Engineering

September 16, 2025•15 minute read

Inside Modal Notebooks: How we built a cloud GPU notebook that boots in seconds

Founding Engineer

👋 Hi, I’m Eric. I work on systems and product at Modal.

We recently launched Modal Notebooks, a new cloud Jupyter notebook that boots GPUs and arbitrary custom images in seconds, all with real-time collaboration.

I want to share some of the engineering that made this experience possible. This post isn’t about features, but about the systems work behind running interactive, high-performance GPU workloads in the cloud while still feeling instantaneous.

Animated GIF showing a running notebook

Notebooks began as a small experiment: could we build a hosted, collaborative notebook without sacrificing local speed? Most supercomputing workflows today involve forwarding a Jupyter server on a large, expensive devbox that has to stay warm (plus Slurm for batch runs). We wanted something better—a modern editor that combines collaboration with Modal’s primitives like persistent storage, custom images, and instant access to GPUs.

“Modal Notebooks have been incredible for sharing ML research across Suno.
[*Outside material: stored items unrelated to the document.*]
-- ==== Sys2Proof/Machine/BaseConvert.lean ====
section
/-! DEFINITION. The base converter: `TODEC`, `FROMDEC`, `CVTB` (42_base_converter.md rules R140 to
R145), in exact integer arithmetic. -/

namespace Sys2Proof.Machine

/-- Check (2) of rule R140: the kind is UNSIGNED or SIGNED. -/
def checkMagnitudeKind (n : Numeral) : Except Failure Unit :=
  failIf (n.kind ≠ .unsigned ∧ n.kind ≠ .signed) .invalidOperand

/-- Check (4) of rule R140 and rule R79: with `STD = 0` the operand is standardized, with `STD = 1`
it must be standardized already. -/
def standardizeBy (std : Bool) (n : Numeral) : Except Failure Numeral := do
  let s ← n.std
  failIf (std ∧ s ≠ n) .invalidNumeral
  .ok s

/-- The fraction accumulator of rule R142 over the digits from position `k` on:
`floor(d * 10^8 / r^(k+1))`, added up. -/
def fractionAcc (r : Nat) : Nat → List Cell → Nat
  | _, [] => 0
  | k, d :: ds => d.val * precisionNumber / r ^ (k + 1) + fractionAcc r (k + 1) ds

/-- The digits `dfrac(acc)`: 8 digits, trailing zeros removed (rule R142). -/
def decimalFraction (acc : Nat) : List Cell := trimTrailing 0 (toDigits 10 fractionPrecision acc)

/-- The decimal numeral of a standardized numeral (rules R141 to R143). -/
def decimalOf (s : Numeral) : Numeral where
  sign     := s.sign
  whole    := minDigits 10 (ofDigits s.radix.val s.whole)
  fraction := decimalFraction (fractionAcc s.radix.val 0 s.fraction)
  radix    := 10
  kind     := s.kind

/-- `toDecimal(numeral, standardized)` (rule R143). -/
def toDecimal (caps : Capacities) (std : Bool) (v : Option Numeral) : Except Failure Numeral := do
  let n ← held v
  checkMagnitudeKind n
  let s ← standardizeBy std n
  capWhole caps (decimalOf s)

/-- `TODEC Nd, Ns` (rule R143). -/
def execTodec (std : Bool) (rd rs1 : Fin 8) (s : State) : Out :=
  finishN rd (toDecimal s.caps std (s.readN rs1)) s

/-- The radix-`r` digits of the fraction `num / den < 1`: "multiply remaining fraction by radix, take
integer part as next digit", at most `fuel` digits and none once the remainder is 0 (rule R144). -/
def fractionDigits (r den : Nat) : Nat → Nat → List Cell
  | 0, _ => []
  | fuel + 1, num =>
    if num = 0 then []
    else cell (num * r / den) :: fractionDigits r den fuel (num * r % den)

/-- The radix-`r` numeral of a standardized decimal numeral (rule R144). -/
def radixOf (r : Nat) (s : Numeral) : Numeral where
  sign     := s.sign
  whole    := minDigits r (ofDigits 10 s.whole)
  fraction := trimTrailing 0
    (fractionDigits r (10 ^ s.fraction.length) fractionPrecision (ofDigits 10 s.fraction))
  radix    := cell r
  kind     := s.kind

/-- `fromDecimal(numeral, radix, standardized)` (rule R144). -/
def fromDecimal (caps : Capacities) (std : Bool) (r : Nat) (v : Option Numeral) :
    Except Failure Numeral := do
  let n ← held v
  checkMagnitudeKind n
  failIf (n.radix ≠ 10) .invalidBase
  failIf (r < 2 ∨ 35 < r) .invalidBase
  let s ← standardizeBy std n
  capWhole caps (radixOf r s)

/-- `FROMDEC Nd, Ns, radix` (rule R144). -/
def execFromdec (std : Bool) (rd rs1 : Fin 8) (radix : BitVec 12) (s : State) : Out :=
  finishN rd (fromDecimal s.caps std (immUnsigned radix) (s.readN rs1)) s

/-- `convertBases(numeral, radix_to)`: a copy when the radices agree, else through radix 10 (rules
R145, R300). -/
def convertBases (caps : Capacities) (r : Nat) (v : Option Numeral) : Except Failure Numeral := do
  let n ← held v
  failIf (r < 2 ∨ 35 < r) .invalidBase
  if r = n.radix.val then .ok n
  else do
    let t ← toDecimal caps false (some n)
    fromDecimal caps false r (some t)

/-- `CVTB Nd, Ns, radix` (rule R145). -/
def execCvtb (rd rs1 : Fin 8) (radix : BitVec 12) (s : State) : Out :=
  finishN rd (convertBases s.caps (immUnsigned radix) (s.readN rs1)) s

end Sys2Proof.Machine
end

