-- ==== Sys2Proof/Machine/FixedPoint.lean ====
section
/-! DEFINITION. The fixed-point arithmetic engine: `CMPM`, `ADDN`, `SHL`, `SHRL`, `SHRA`, `ADDLP`,
`MULU`, `DIVS` (43_fixed_point.md rules R160 to R171). -/

namespace Sys2Proof.Machine

/-- `compareMagnitude(a, b)` (rule R160). -/
def compareMagnitude (va vb : Option Numeral) : Except Failure Cond := do
  let a ← held va
  let b ← held vb
  failIf (a.radix ≠ b.radix) .differentBase
  failIf (a.kind ≠ b.kind) .differentType
  failIf (a.valid = false ∨ b.valid = false) .invalidOperand
  failIf (a.whole.length ≠ b.whole.length ∨ a.fraction.length ≠ b.fraction.length) .invalidOperand
  .ok (compareDigits (a.whole ++ a.fraction) (b.whole ++ b.fraction))

/-- `CMPM Na, Nb` (rule R160). -/
def execCmpm (rs1 rs2 : Fin 8) (s : State) : Out :=
  finishCC (compareMagnitude (s.readN rs1) (s.readN rs2)) s

/-- `repr(v, r, K, Lw, m, negzero)` of rule R171, on the integer `x = v * r^m`. For UNSIGNED, where
`x < 0` cannot occur, the digits are those of `|x|` as for SIGNED. -/
def reprNumeral (x : Int) (r : Cell) (k : Kind) (lw m : Nat) (negzero : Bool) : Numeral :=
  let rv := r.val
  let top := cell (rv - 1)
  let mk (n : Nat) (sign : List Cell) (y : Nat) : Numeral :=
    ⟨sign, (splitDigits rv n m y).1, (splitDigits rv n m y).2, r, k⟩
  let neg : Bool := decide (x < 0) || (decide (x = 0) && negzero)
  let magLen := leastLength rv m x.natAbs lw
  match k with
  | .unsigned => mk magLen [] x.natAbs
  | .signed => mk magLen (if neg then [1] else [0]) x.natAbs
  | .signMagnitude => mk magLen (if neg then [top] else [0]) x.natAbs
  | .onesComplement =>
    if x < 0 then
      -- least n with X + r^(n+m) - 1 >= 0, that is |X| < r^(n+m)
      mk magLen [top] (rv ^ (magLen + m) - 1 - x.natAbs)
    else mk magLen [0] x.natAbs
  | .twosComplement =>
    if x < 0 then
      -- least n with X + r^(n+m) >= 0, that is |X| - 1 < r^(n+m)
      let n := leastLength rv m (x.natAbs - 1) lw
      mk n [top] (rv ^ (n + m) - x.natAbs)
    else mk magLen [0] x.natAbs

/-- `add(a, b)`, value-exact for every kind (rule R161). -/
def addNumerals (caps : Capacities) (va vb : Option Numeral) : Except Failure Numeral := do
  let a ← held va
  let b ← held vb
  failIf (a.radix ≠ b.radix) .differentBase
  failIf (a.kind ≠ b.kind) .differentType
  failIf (a.valid = false ∨ b.valid = false) .invalidOperand
  let lw := max (max a.whole.length b.whole.length) 1
  let m := max a.fraction.length b.fraction.length
  let negzero := decide ((a.kind = .signed ∨ a.kind = .signMagnitude) ∧ a.sm = .minus ∧ b.sm = .minus)
  capWhole caps (reprNumeral (a.valScaled m + b.valScaled m) a.radix a.kind lw m negzero)

/-- `ADDN Nd, Na, Nb` (rule R161). -/
def execAddn (rd rs1 rs2 : Fin 8) (s : State) : Out :=
  finishN rd (addNumerals s.caps (s.readN rs1) (s.readN rs2)) s

/-- The three shift kinds (30_encoding.md rule R76). -/
inductive ShiftKind where
  | left
  | rightLogical
  | rightArithmetic
deriving DecidableEq, Repr

/-- The contents of a run of registers, or `InvalidInput` when one holds no value (rule R166). -/
def heldAll : List (Option Numeral) → Except Failure (List Numeral)
  | [] => .ok []
  | v :: vs => do
    let n ← held v
    let ns ← heldAll vs
    .ok (n :: ns)

/-- The concatenated view: `whole ++ fraction` of each register in turn (rule R166). -/
def shiftView (regs : List Numeral) : List Cell :=
  match regs with
  | [] => []
  | n :: ns => n.whole ++ n.fraction ++ shiftView ns

/-- The digit `SHRA` shifts in: the first sign token of a complement-kind first register, else 0
(rule R165). -/
def shraFill (regs : List Numeral) : Cell :=
  match regs with
  | [] => 0
  | n :: _ =>
    match n.kind with
    | .onesComplement | .twosComplement => n.sign.headD 0
    | .unsigned | .signed | .signMagnitude => 0

/-- The shifted view, of the same length, with `p <= len(view)` (rules R163 to R165). -/
def shiftedView (k : ShiftKind) (fill : Cell) (p : Nat) (view : List Cell) : List Cell :=
  match k with
  | .left => view.drop p ++ List.replicate p 0
  | .rightLogical => List.replicate p 0 ++ view.take (view.length - p)
  | .rightArithmetic => List.replicate p fill ++ view.take (view.length - p)

/-- The view written back: each register gets as many whole and fraction digits as it had; sign
run, radix and kind stay (rule R166). -/
def refill : List Numeral → List Cell → List Numeral
  | [], _ => []
  | n :: ns, ds =>
    { n with whole := ds.take n.whole.length,
             fraction := (ds.drop n.whole.length).take n.fraction.length }
      :: refill ns (ds.drop (n.whole.length + n.fraction.length))

/-- The registers of a run hold one radix (rule R166). -/
def sameRadix (regs : List Numeral) : Bool :=
  match regs with
  | [] => true
  | n :: ns => ns.all (fun x => x.radix == n.radix)

/-- `shift(registers[], positions, kind)` (rules R163 to R166). The checks stand in the order of rule R166's
pseudocode, which 60_exceptions.md rule R295 (3) makes decisive (DEDUCED against the prose of decision D31,
notes/assumptions/5.md). -/
def shiftRegisters (k : ShiftKind) (positions : Nat) (vs : List (Option Numeral)) :
    Except Failure (List Numeral) := do
  let regs ← heldAll vs
  failIf (sameRadix regs = false) .differentBase
  failIf (regs.any (fun n => n.kind == .signed)) .invalidOperand
  failIf (regs.any (fun n => !(digitsBelow n.radix n.whole && digitsBelow n.radix n.fraction)))
    .invalidDigit
  let view := shiftView regs
  let p := min positions view.length
  .ok (refill regs (shiftedView k (shraFill regs) p view))

/-- A shift over `N[first], ..., N[last]`. With `first > last` the command is illegal: the decoder
rejects its word, and here it has the same effect (rule R78). -/
def shiftCommand (k : ShiftKind) (first last : Fin 8) (positions : BitVec 12) (s : State) : Out :=
  if first ≤ last then
    let is := registerRun first last
    finishInPlace is (shiftRegisters k (immUnsigned positions) (is.map s.readN)) s
  else .next (illegalCommand s)

/-- `SHL Nfirst, Nlast, positions` (rule R163). -/
def execShl (first last : Fin 8) (positions : BitVec 12) (s : State) : Out :=
  shiftCommand .left first last positions s

/-- `SHRL Nfirst, Nlast, positions` (rule R164). -/
def execShrl (first last : Fin 8) (positions : BitVec 12) (s : State) : Out :=
  shiftCommand .rightLogical first last positions s

/-- `SHRA Nfirst, Nlast, positions` (rule R165). -/
def execShra (first last : Fin 8) (positions : BitVec 12) (s : State) : Out :=
  shiftCommand .rightArithmetic first last positions s

/-- `addToLowestPoint` on a magnitude: UNSIGNED, SIGNED and SMR (rule R167). -/
def addToMagnitude (a : Numeral) (delta : Int) : Except Failure Numeral := do
  let r := a.radix.val
  let m := a.fraction.length
  let x : Int := (a.digitsInt : Int) + delta
  failIf (x < 0) .underflow
  let n := leastLength r m x.toNat (max a.whole.length 1)
  .ok { a with whole := (splitDigits r n m x.toNat).1, fraction := (splitDigits r n m x.toNat).2 }

/-- `addToLowestPoint(numeral, delta)` (rule R167). -/
def addToLowestPoint (caps : Capacities) (delta : Int) (v : Option Numeral) :
    Except Failure Numeral := do
  let a ← held v
  failIf (a.valid = false) .invalidOperand
  let m := a.fraction.length
  let x ← match a.kind with
    | .unsigned | .signed | .signMagnitude => addToMagnitude a delta
    | .onesComplement | .twosComplement =>
      .ok (reprNumeral (a.valScaled m + delta) a.radix a.kind (max a.whole.length 1) m false)
  capWhole caps x

/-- `ADDLP Nd, Ns, delta` (rule R167). -/
def execAddlp (rd rs1 : Fin 8) (delta : BitVec 12) (s : State) : Out :=
  finishN rd (addToLowestPoint s.caps (immSigned delta) (s.readN rs1)) s

/-- The checks `MULU` and `DIVS` share, giving the two standardized integers of kind `k` (rules R168,
R169). -/
def integerOperands (k : Kind) (va vb : Option Numeral) : Except Failure (Numeral × Numeral) := do
  let na ← held va
  let nb ← held vb
  failIf (na.radix ≠ nb.radix) .differentBase
  failIf (na.kind ≠ k ∨ nb.kind ≠ k) .invalidOperand
  let a ← na.std
  let b ← nb.std
  failIf (a.fraction ≠ [] ∨ b.fraction ≠ []) .invalidOperand
  .ok (a, b)

/-- `multiplyUnsigned(a, b)` (rule R168). -/
def multiplyUnsigned (caps : Capacities) (va vb : Option Numeral) : Except Failure Numeral := do
  let ab ← integerOperands .unsigned va vb
  let r := ab.1.radix
  let p := ofDigits r.val ab.1.whole * ofDigits r.val ab.2.whole
  capWhole caps ⟨[], minDigits r.val p, [], r, .unsigned⟩

/-- `MULU Nd, Na, Nb` (rule R168). -/
def execMulu (rd rs1 rs2 : Fin 8) (s : State) : Out :=
  finishN rd (multiplyUnsigned s.caps (s.readN rs1) (s.readN rs2)) s

/-- The SIGNED numeral of an integer, `mk(v)` of rule R169; a zero is `+0`. -/
def signedInteger (r : Cell) (v : Int) : Numeral :=
  ⟨if v < 0 then [1] else [0], minDigits r.val v.natAbs, [], r, .signed⟩

/-- The integer value of a standardized SIGNED numeral with no fraction. -/
def signedValue (n : Numeral) : Int := n.sm.toInt * (ofDigits n.radix.val n.whole : Int)

/-- `divideSigned(a, b)`: the truncating quotient and the remainder (rule R169). -/
def divideSigned (caps : Capacities) (va vb : Option Numeral) :
    Except Failure (Numeral × Numeral) := do
  let ab ← integerOperands .signed va vb
  let x := signedValue ab.1
  let y := signedValue ab.2
  failIf (y = 0) .invalidOperand
  let q ← capWhole caps (signedInteger ab.1.radix (x.tdiv y))
  let rem ← capWhole caps (signedInteger ab.1.radix (x - x.tdiv y * y))
  .ok (q, rem)

/-- `DIVS Nd, Na, Nb` (rule R169). -/
def execDivs (rd rs1 rs2 : Fin 8) (s : State) : Out :=
  finishNPair rd (divideSigned s.caps (s.readN rs1) (s.readN rs2)) s

end Sys2Proof.Machine
end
Engineers and designers can start playing with cutting-edge models within minutes after training runs are completed.”

— Victor Tao, ML Research Engineer

In this post I’ll walk through how we did it, from the runtime (sandboxes, image loading, kernel protocol) to the collaboration layer, and finally the editor surface.

It all begins with kernels.

At the heart of every Jupyter notebook is the kernel protocol, the language that you “speak” to the IPython kernel process to run code. It may look complicated at first, but the idea is simple: send a code cell in, get back the result, plus streams of stdout, stderr, and rich outputs.

Diagram of kernel where code is executed

In the standard setup, Jupyter runs on a single backend machine with a one-to-one link to the web editor. Running it reliably in a collaborative, multi-tenant cloud GPU environment required us to rethink that model.

To start with the compute layer, kernels run inside Modal Sandboxes: our abstraction for secure, isolated processes with their own filesystem, resources, and lifecycle. They’re a low-level API that can start containers around the world in seconds.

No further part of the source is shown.